Limitations & Future Work

  • Evaluation is focused on gesture classification (4 datasets), lacking coverage for regression-based EMG tasks like proportional prosthetic control or continuous motion estimation; the breadth of the "universal foundation model" remains to be verified.
  • The energy threshold \(\theta\) depends on a per-subject resting calibration period, requiring a brief calibration during deployment. Sensitivity analysis for threshold settings and calibration duration is not fully provided.
  • The codebook size of 8192 is an empirical value; it is unclear if this will be sufficient or saturated as frequency bands and subject distributions expand.
  • Individual ablations for parts of NST's "spatio-temporal condition space" (anatomical source, phase, order) are missing, making it difficult to judge individual contributions to fusion weights.
  • vs. Traditional Single-dataset Deep Models: Those achieve high intra-subject accuracy but fail (<50%) in LOSO, essentially being scene-specific; AEMG learns general representations via large-scale self-supervised pre-training for zero/few-shot cross-subject use.
  • vs.

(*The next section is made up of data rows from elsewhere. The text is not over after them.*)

-- ==== Sys2Proof/Safety.lean ====
section
/-! DEFINITION. What a safe run is, the invariants that claims speak of, and the words in which claims about an instruction are
stated: when a run can issue it, what a register reads, and what stays as it was. -/
namespace Sys2Proof

open Machine

/-- A step that answers a next state: the block goes on. -/
def GoesOn (s : State) : Prop := ∃ t, step s = .next t
/-- Every command that waits can be sent. -/
def QueueWf (s : State) : Prop := ∀ c ∈ s.pending, wellFormed c = true

/-- Every data SRAM, staging SRAM, LPDDR6 frame and host-tier sector is in its canonical form. -/
structure MemOk (s : State) : Prop where
  sram : ∀ e ∈ s.cores, Mem.wf e.2.sram
  staging : ∀ e ∈ s.clusters, Mem.wf e.2.staging
  frames : ∀ e ∈ s.mcs, ∀ f ∈ e.2.frames, Mem.wf f.2
  host : ∀ h ∈ s.hub.host, Mem.wf h.data
  hostOld : ∀ h ∈ s.hub.hostOld, Mem.wf h.data

/-! ### Instructions of a run -/

/-- Run `id` of core `c`, which stands as `r`, executes an instruction with guard `g` that names the scalar registers `uses`: it can
issue, no NaN trap is due, the word at its program counter spells an instruction (R61), the guard is not the reserved one and holds (R60), and no count of an earlier `vcmp` or `vexp` is awaited (R66). -/
abbrev Ready (s : State) (c : CoreIx) (id : RunId) (r : Run) (g : Guard) (uses : List (BitVec 5)) : Prop :=
  mayIssue s c.val id = some r ∧ r.nan = none ∧ wordUndefined (fetchWord (getCore s c.val) r) = false ∧ (g.gn && g.gp == 0) = false ∧ guardOn g r = true ∧
    awaitsCount (getCore s c.val) r.uid uses = false

/-- Execution does not pass word 511 after the word at the program counter (R71). -/
abbrev HasNext (r : Run) : Prop := (pastWord r r.pc.toNat).2 = false

/-- A run may write scalar register `rd`: the setup run any, a firing s0 to s23 (R57). -/
abbrev MayWrite (id : RunId) (rd : BitVec 5) : Prop := id = .setup ∨ rd.toNat < 24

/-- What run `id` of core `c` reads in scalar register n. -/
def readS (s : State) (c : CoreIx) (id : RunId) (n : BitVec 5) : Word :=
  match runOf (getCore s c.val) id with
  | some r => rdS (ctxOf (getCore s c.val) (getCore s c.val).active) r n
  | none => 0

/-- What it reads in predicate n. -/
def readP (s : State) (c : CoreIx) (id : RunId) (n : BitVec 3) : Bool :=
  match runOf (getCore s c.val) id with
  | some r => rdP r n
  | none => false

/-- From `s` to `t` nothing changes but core `c`. -/
structure OnlyCore (s t : State) (c : Nat) : Prop where
  rest : { t with cores := [] } = { s with cores := [] }
  others : ∀ d, d ≠ c → getCore t d = getCore s d

/-- From `s` to `t` nothing changes but the state of run `id` of core `c`, which comes to stand as `r'`, the shared scalar registers, and
CORE_ISSUED, which counts one (R395). Memory, banks, stores, queues and every other register stand in the fields that `core` and
`outside` cover. -/
structure OnlyRun (s t : State) (c : CoreIx) (id : RunId) (r' : Run) : Prop where
  outside : OnlyCore s t c.val
  run : runOf (getCore t c.val) id = some r'
  core : { getCore t c.val with regs := [], ctxs := [], firings := [] } = { getCore s c.val with regs := [], ctxs := [], firings := [] }
  bytes : ∀ a, mread (getCore t c.val).sram a = mread (getCore s c.val).sram a
  regs : ∀ o, coreReg (getCore t c.val) o = coreReg (getCore s c.val) o + (if o = 0x094 then 1 else 0)
  firings : ∀ n : Fin 8, id ≠ .slot n → tfind (getCore t c.val).firings n.val = tfind (getCore s c.val).firings n.val
  ctxs : ∀ x, x ≠ (getCore s c.val).active → ctxOf (getCore t c.val) x = ctxOf (getCore s c.val) x
  ctx : { ctxOf (getCore t c.val) (getCore s c.val).active with setup := none, shared := [] } =
    { ctxOf (getCore s c.val) (getCore s c.val).active with setup := none, shared := [] }
  setup : id ≠ .setup → (ctxOf (getCore t c.val) (getCore s c.val).active).setup = (ctxOf (getCore s c.val) (getCore s c.val).active).setup

/-- Scalar register `rd` has taken `v`; but for that, the run stands as `r'`, and nothing else has changed. -/
def WroteSTo (s t : State) (c : CoreIx) (id : RunId) (r' : Run) (rd : BitVec 5) (v : Word) : Prop :=
  (∀ n, readS t c id n = if n = rd then v else readS s c id n) ∧ ∃ u, OnlyRun s t c id { r' with s := u }

/-- The same, where run `r` has gone on to the next word. -/
def WroteS (s t : State) (c : CoreIx) (id : RunId) (r : Run) (rd : BitVec 5) (v : Word) : Prop :=
  WroteSTo s t c id (pastWord r r.pc.toNat).1 rd v

/-- The instruction of run `r` has written `v` to predicate `pd` (p0 discards it), and gone on; nothing else has changed. -/
def WroteP (s t : State) (c : CoreIx) (id : RunId) (r : Run) (pd : BitVec 3) (v : Bool) : Prop :=
  (∀ n, readP t c id n = if n = pd ∧ pd ≠ 0 then v else readP s c id n) ∧ (∀ n, readS t c id n = readS s c id n) ∧
    ∃ u, OnlyRun s t c id { (pastWord r r.pc.toNat).1 with p := u }

/-- A format A instruction that writes to rd what `val` gives of rs1 and rs2. -/
def ComputesA (mk : CoreIx → RunId → FmtA → Instr) (val : Word → Word → Word) : Prop :=
  ∀ (s : State) (c : CoreIx) (id : RunId) (r : Run) (f : FmtA),
    Ready s c id r f.g [f.rd, f.rs1, f.rs2] → f.rsv = 0 → f.pd = 0 → MayWrite id f.rd → HasNext r →
    ∃ t, exec (mk c id f) s = .next t ∧ WroteS s t c id r f.rd (val (readS s c id f.rs1) (readS s c id f.rs2))

/-- A format B instruction that writes to rd what `val` gives of rs1 and imm32. -/
def ComputesB (mk : CoreIx → RunId → FmtB → Instr) (val : Word → Word → Word) : Prop :=
  ∀ (s : State) (c : CoreIx) (id : RunId) (r : Run) (f : FmtB),
    Ready s c id r f.g [f.rd, f.rs1] → f.rsv = 0 → f.pd = 0 → MayWrite id f.rd → HasNext r →
    ∃ t, exec (mk c id f) s = .next t ∧ WroteS s t c id r f.rd (val (readS s c id f.rs1) f.imm)

/-- A format A comparison: p[pd] takes what `val` says of rs1 and rs2. -/
def ComparesA (mk : CoreIx → RunId → FmtA → Instr) (val : Word → Word → Prop) : Prop :=
  ∀ (s : State) (c : CoreIx) (id : RunId) (r : Run) (f : FmtA),
    Ready s c id r f.g [f.rs1, f.rs2] → f.rsv = 0 → f.rd = 0 → HasNext r →
    ∃ t b, exec (mk c id f) s = .next t ∧ (b = true ↔ val (readS s c id f.rs1) (readS s c id f.rs2)) ∧ WroteP s t c id r f.pd b

/-- A format B comparison. -/
def ComparesB (mk : CoreIx → RunId → FmtB → Instr) (val : Word → Word → Prop) : Prop :=
  ∀ (s : State) (c : CoreIx) (id : RunId) (r : Run) (f : FmtB),
    Ready s c id r f.g [f.rs1] → f.rsv = 0 → f.rd = 0 → HasNext r →
    ∃ t b, exec (mk c id f) s = .next t ∧ (b = true ↔ val (readS s c id f.rs1) f.imm) ∧ WroteP s t c id r f.pd b

/-- A format A operation on predicates, named by bits [2:0] of the rs1 and rs2 fields; the other bits of the fields are 0. -/
def ComputesP (mk : CoreIx → RunId → FmtA → Instr) (one : Bool) (val : Bool → Bool → Bool) : Prop :=
  ∀ (s : State) (c : CoreIx) (id : RunId) (r : Run) (f : FmtA),
    Ready s c id r f.g [] → f.rsv = 0 → f.rd = 0 → f.rs1.toNat < 8 → f.rs2.toNat < 8 → (one = true → f.rs2 = 0) → HasNext r →
    ∃ t, exec (mk c id f) s = .next t ∧
      WroteP s t c id r f.pd (val (readP s c id (BitVec.ofNat 3 f.rs1.toNat)) (readP s c id (BitVec.ofNat 3 f.rs2.toNat)))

Unsupervised Domain Adaptation (UDA: MDD, CDEM, SCDEM, VADA): UDA performs distribution alignment in fixed-window feature spaces where semantic integrity is already destroyed; AEMG eliminates ambiguity at the source by using NCT for physiologically semantic tokens and then learning a universal vocabulary and motor grammar.
  • vs. Large-scale Data Paradigms (e.g., CTRL-labs): While also drawing from NLP foundation model ideas, AEMG follows a more cost-effective and scalable path by aggregating multiple heterogeneous public datasets.

Rating

  • Novelty: ⭐⭐⭐⭐⭐ "EMG as Language" + Energy Gated Tokenization + VQ Codebook + Masked Reconstruction; a paradigm-level innovation for physiological signals.
  • Experimental Thoroughness: ⭐⭐⭐⭐ Solid LOSO and few-shot results across four datasets, though lacking regression tasks and ablation of independent spatio-temporal conditions.
  • Writing Quality: ⭐⭐⭐⭐ Clear chain from motivation to paradigm to method; consistent linguistic metaphor, though some formula noise and appendix details exist.
  • Value: ⭐⭐⭐⭐⭐ A key step toward "train once, use anywhere" EMG foundation models, highly significant for the deployment of EMG-based human-computer interfaces; fully open-sourced.